「木」語り 連載第10回

(スポットライト①) 世界の注目を集める「コスタリカ」

 「コスタリカ共和国」は中米と言う政治的に極めて難しい舵取りが求められ地域にあり、現在もコカインの一大消費地になっているなど、様々な悩みを抱えています。またアメリカ合衆国との関連が深まるのと共に、コーヒープランテーションなどの影響で「熱帯雨林」などの自然破壊も進行して行きました。

元々自然豊かな国で、国土の95%が森で覆われ、地球上の全生物の5%が生息していると言われていたほど。しかし自然破壊が進行し一時は森林面積が同40%にまで低下しました。つまり短期間のうちに自国の森の半分以上が消失してしまったと言う次第。

「コスタリカ」は総面積約510万ha(世界第125位)・人口約500万人の小国で、豊かと思われた自然も破壊が始まるとあっという間に最悪の状況に至ってしまったと言う事でしょう。

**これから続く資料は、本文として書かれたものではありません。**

/-! ## Probes and the transceiver -/

/-- The transitions of the sequencer, row by row and in every variant of the probes: the composites, and the two probes run by
themselves (30_encoding.md R80), start with no bus operation, a true probe leads on and a false one back (or to the result
`none`), the write of `SEND_WRITE` and the read of `POLL_READ` are those of offset 0 and lead to `IDLE`
(42_transceiver.md R134; the position between the two reads of a ready-count probe, and the start of a probe run by itself
as a step of its own: log 12). -/
def Obligations.SequencerTransitions : Prop :=
  (∀ (s : State) (c : Byte) (rest : List HostOp), s.seq = .idle → s.program = .sendChar c :: rest →
    moveStep .host s = .next { s with program := rest, seq := .sendWait c }) ∧
  (∀ (s : State) (rest : List HostOp), s.seq = .idle → s.program = .pollChar :: rest →
    moveStep .host s = .next { s with program := rest, seq := .pollProbe }) ∧
  (∀ (s : State) (rest : List HostOp), s.seq = .idle → s.program = .txReady :: rest →
    moveStep .host s = .next { s with program := rest, seq := .txReady }) ∧
  (∀ (s : State) (rest : List HostOp), s.seq = .idle → s.program = .rxReady :: rest →
    moveStep .host s = .next { s with program := rest, seq := .rxReady }) ∧
  (∀ (s : State) (c : Byte), s.seq = .sendWait c → s.platform.probeTx = .thre → ∃ (v : Byte) (t : State),
    busRead 20#5 s = .next t ∧ t.reads = s.reads ++ [v] ∧
    moveStep .host s = .next { t with seq := if v &&& 0x20 ≠ 0 then .sendWrite c else .sendWait c }) ∧
  (∀ (s : State) (c : Byte) (lo hi : Offset), s.seq = .sendWait c → s.platform.wf = true →
    s.platform.probeTx = .count8 lo hi → ∃ (v : Byte) (t : State),
    busRead lo s = .next t ∧ t.reads = s.reads ++ [v] ∧
    moveStep .host s = .next { t with seq := .sendWaitHi c v }) ∧
  (∀ (s : State) (c l : Byte) (lo hi : Offset), s.seq = .sendWaitHi c l → s.platform.wf = true →
    s.platform.probeTx = .count8 lo hi → ∃ (v : Byte) (t : State),
    busRead hi s = .next t ∧ t.reads = s.reads ++ [v] ∧
    moveStep .host s = .next
      { t with seq := if 8 ≤ v.toNat * 256 + l.toNat then .sendWrite c else .sendWait c }) ∧
  (∀ (s : State) (c : Byte), s.seq = .sendWrite c → ∃ t : State,
    busWrite 0#5 c s = .next t ∧ moveStep .host s = .next { t with seq := .idle }) ∧
  (∀ s : State, s.seq = .pollProbe → s.platform.probeRx = .dr → ∃ (v : Byte) (t : State),
    busRead 20#5 s = .next t ∧ t.reads = s.reads ++ [v] ∧
    moveStep .host s = .next (if v &&& 0x01 ≠ 0 then { t with seq := .pollRead }
      else { t with seq := .idle, results := t.results ++ [.polled none] })) ∧
  (∀ (s : State) (pops : Bool) (empty : Option Byte), s.seq = .pollProbe → s.platform.probeRx = .nonzero pops empty →
    ∃ (v : Byte) (t : State), busRead 0#5 s = .next t ∧ t.reads = s.reads ++ [v] ∧
    moveStep .host s = .next (if v ≠ 0 then { t with seq := .pollRead }
      else { t with seq := .idle, results := t.results ++ [.polled none] })) ∧
  ∀ s : State, s.seq = .pollRead → ∃ (v : Byte) (t : State),
    busRead 0#5 s = .next t ∧ t.reads = s.reads ++ [v] ∧
    moveStep .host s = .next { t with seq := .idle, results := t.results ++ [.polled (some v)] }

/-- `TX_READY` and `RX_READY`, variant A: one read of LSR, whose result is exactly whether the transmit queue is empty,
respectively whether the receive queue holds a byte, whatever the draw; no state of the block changes, and the mode latch
plays no part (41_link_state_probe.md R120, R123). -/
def Obligations.StatusBitProbes : Prop :=
  (∀ s : State, s.seq = .txReady → s.platform.probeTx = .thre → ∃ v : Byte,
    moveStep .host s = .next
      { s with seq := .idle, reads := s.reads ++ [v], draws := s.draws + 1,
               results := s.results ++ [.txReady (decide (s.txq = []))] }) ∧
  ∀ s : State, s.seq = .rxReady → s.platform.probeRx = .dr → ∃ v : Byte,
    moveStep .host s = .next
      { s with seq := .idle, reads := s.reads ++ [v], draws := s.draws + 1,
               results := s.results ++ [.rxReady (decide (s.rxq ≠ []))] }

/-- `TX_READY` variant B, read by read: the low byte is kept at the `yield`, and the second read makes the result
`hi * 256 + lo >= 8` of the two bytes; no state of the block changes (41_link_state_probe.md R121, decision D19; the free
space fits 16 bits, log 7). -/
def Obligations.ReadyCountProbe : Prop :=
  (∀ (s : State) (lo hi : Offset), s.seq = .txReady → s.platform.wf = true → s.platform.probeTx = .count8 lo hi →
    s.txFree < 65536 →
    moveStep .host s = .next
      { s with seq := .txReadyHi (BitVec.ofNat 8 s.txFree), reads := s.reads ++ [BitVec.ofNat 8 s.txFree] }) ∧
  ∀ (s : State) (lo hi : Offset) (l : Byte), s.seq = .txReadyHi l → s.platform.wf = true →
    s.platform.probeTx = .count8 lo hi → s.txFree < 65536 →
    moveStep .host s = .next
      { s with seq := .idle, reads := s.reads ++ [BitVec.ofNat 8 (s.txFree / 256)],
               results := s.results ++ [.txReady (decide (8 ≤ s.txFree / 256 * 256 + l.toNat))] }

/-- A true result of `TX_READY` variant B is sound although the two reads are not atomic together: from a state of the
invariant, whatever moved between the reads, at the second read at least 8 entries are free
(41_link_state_probe.md R122 (b)). -/
def Obligations.ReadyCountResultIsSound : Prop :=
  ∀ (s t : State) (lo hi : Offset) (l : Byte), Consistent s → s.platform.probeTx = .count8 lo hi → s.seq = .txReadyHi l →
    moveStep .host s = .next t → t.results = s.results ++ [.txReady true] → 8 ≤ s.capTx - s.txq.length

/-- On a ready-count platform with fewer than 8 entries (a small FIFO, or the FIFO off) a waiting `SEND_CHAR` waits for ever:
every step that is no accepted FIFO clear leaves it waiting, and while it waits the host makes none
(41_link_state_probe.md R129). -/
def Obligations.ReadyCountNeverReadyBelowEight : Prop :=
  ∀ (m : Move) (s t : State) (lo hi : Offset) (c : Byte), s.platform.wf = true → s.platform.probeTx = .count8 lo hi →
    s.capTx < 8 → (s.seq = .sendWait c ∨ ∃ l : Byte, s.seq = .sendWaitHi c l ∧ l.toNat < 8) → moveStep m s = .next t →
    t.capTx < 8 ∧ t.platform = s.platform ∧ (t.seq = .sendWait c ∨ ∃ l : Byte, t.seq = .sendWaitHi c l ∧ l.toNat < 8)
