-- ==== Sys2Proof/Tests/Witnesses.lean ====
section
/-! SUPPORT. For every statement with hypotheses, a concrete state and operands that meet them together, one per clause, at a
boundary of its range. Each theorem is named after the statement it serves. -/

namespace Sys2Proof.Tests

open Sys2Proof.Machine

/-! ## Decoding -/

theorem witness_StepRunsDecodedOperation :
    let s : State := { ready platA with program := [.transaction 0x8041, .pollChar], schedule := [.host, .txLoad] }
    s.nextMove = .host ∧ s.seq = .idle ∧ s.program = .transaction 0x8041 :: [.pollChar] := by decide

/-- The empty schedule is the other way for the host to be next. -/
theorem witness_StepRunsDecodedOperation_empty_schedule :
    let s : State := { ready platA with program := [.transaction 0x2000] }
    s.nextMove = .host ∧ s.seq = .idle ∧ s.program = .transaction 0x2000 :: [] := by decide

theorem witness_DecodeOfEncodeIsTheInstruction :
    platB.wf = true ∧ Instr.wf platB (.reservedOffset true 31 0xFF) = true ∧
      Instr.inBank true (.reservedOffset true 31 0xFF) = true ∧ Instr.wf platB .txcntHiRead = true ∧
      Instr.inBank false .txcntHiRead = true := by decide

theorem witness_EncodeOfDecodeIsTheWord : platA.wf = true ∧ platB.wf = true := by decide

/-- Both banked offsets, in both banks. -/
theorem witness_BankSelectsTheRegister :
    TWord.isTransaction 0x80FF = true ∧ TWord.offset 0x80FF = 0 ∧ TWord.isTransaction 0x0400 = true ∧
      TWord.offset 0x0400 = 4 ∧ (ready platA).latch = false ∧ (latched platA).latch = true := by decide

/-- The unmapped neighbours 1, 3 and 5 of the banked offsets, and the last offset. -/
theorem witness_LatchMattersOnlyAtOffsetsZeroAndFour :
    [0x0100, 0x8300, 0x0500, 0x9F00].all (fun t : TWord => t.offset != 0 && t.offset != 4) = true := by decide

/-! ## Operations -/

theorem witness_RbrReadResult :
    ({ ready platA with rxq := [0x41] } : State).rxq = 0x41 :: [] ∧ (ready platA).rxq = [] ∧ (ready platPop).rxq = [] ∧
      (ready platA).platform.rxEmptyValue = none ∧ (ready platPop).platform.rxEmptyValue = some 0 := by decide

/-- One free entry, and none: FIFO on at depth 2, and FIFO off. -/
theorem witness_ThrWriteResult :
    let p := { platA with txDepth := 2 }
    let one : State := { ready p with txq := [1] }
    let full : State := { ready p with txq := [1, 2] }
    let off : State := { ready p with fifoEn := false }
    one.txq.length < one.capTx ∧ full.capTx ≤ full.txq.length ∧ off.txq.length < off.capTx := by decide

theorem witness_FcrWriteResult :
    0xC7#8 = (ready platA).platform.fcrInit ∧ 0xC6#8 ≠ (ready platA).platform.fcrInit := by decide

theorem witness_LsrReadResult : (1 ≠ 0 ∧ 1 ≠ 5) ∧ (7 ≠ 0 ∧ 7 ≠ 5) := by decide

/-- The greatest free space the count can show. -/
theorem witness_TxcntReads :
    let s := ready { platB with txDepth := 65535 }
    s.capTx - s.txq.length = 65535 ∧ s.capTx - s.txq.length < 65536 := by decide

theorem witness_WritesAreInForceAtOnce :
    let s : State := { ready platA with fifoEn := false }
    s.txq.length < s.capTx := by decide

/-- The access that ends with the window's first byte, and the one that begins with its last. -/
theorem witness_RawAccessesInTheWindow :
    let s := ready { platA with uartBase := 0x1000 }
    (Width.half ≠ .byte ∧ s.platform.uartBase < 0xFFF + Width.half.bytes ∧ 0xFFF < s.platform.uartBase + 32) ∧
      (Width.double ≠ .byte ∧ s.platform.uartBase < 0x101F + Width.double.bytes ∧ 0x101F < s.platform.uartBase + 32) ∧
      (Width.word ≠ .byte ∧ s.platform.uartBase < 0x1014 + Width.word.bytes ∧ 0x1014 < s.platform.uartBase + 32) := by
  decide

しかし元々民度の極めて高い国家と言われており、周辺国に先駆け「熱帯雨林」の保全に動き出します。森との共存を図ったプランテーションへの切り替え。自分の所有地をあえて熱帯雨林に戻してしまうと言う試み。等々。

結果は、自然豊かな国に少し戻ったがより貧しく・・・ではなく、逆に所得アップする人たちが増え、経済的にもプラス効果を生み出しました。豊かな自然が魅力となり<世界有数のエコツアーの国>として知られるようになり、観光収入が大幅に増えたからです。勿論それと並行して心の豊かさも!

特に有名な自然産物が、熱帯に住む煌びやかな鳥たち。中でも世界一美しいと形容される「ケツァール」は、一時期その姿を殆ど見る事が出来なくなっていましたが、自然保護が進むとともに生息数が回復し、エコツアー最大の目玉となっています。

 勿論道半ばであり、また短期的にはコロナの影響も受けました。しかし、この悩み多き小国の勇敢なチャレンジは、「熱帯雨林」問題に一石を投じてくれたことは間違いの無い事実。頑張れ「コスタリカ」! そして我々も今できる事を!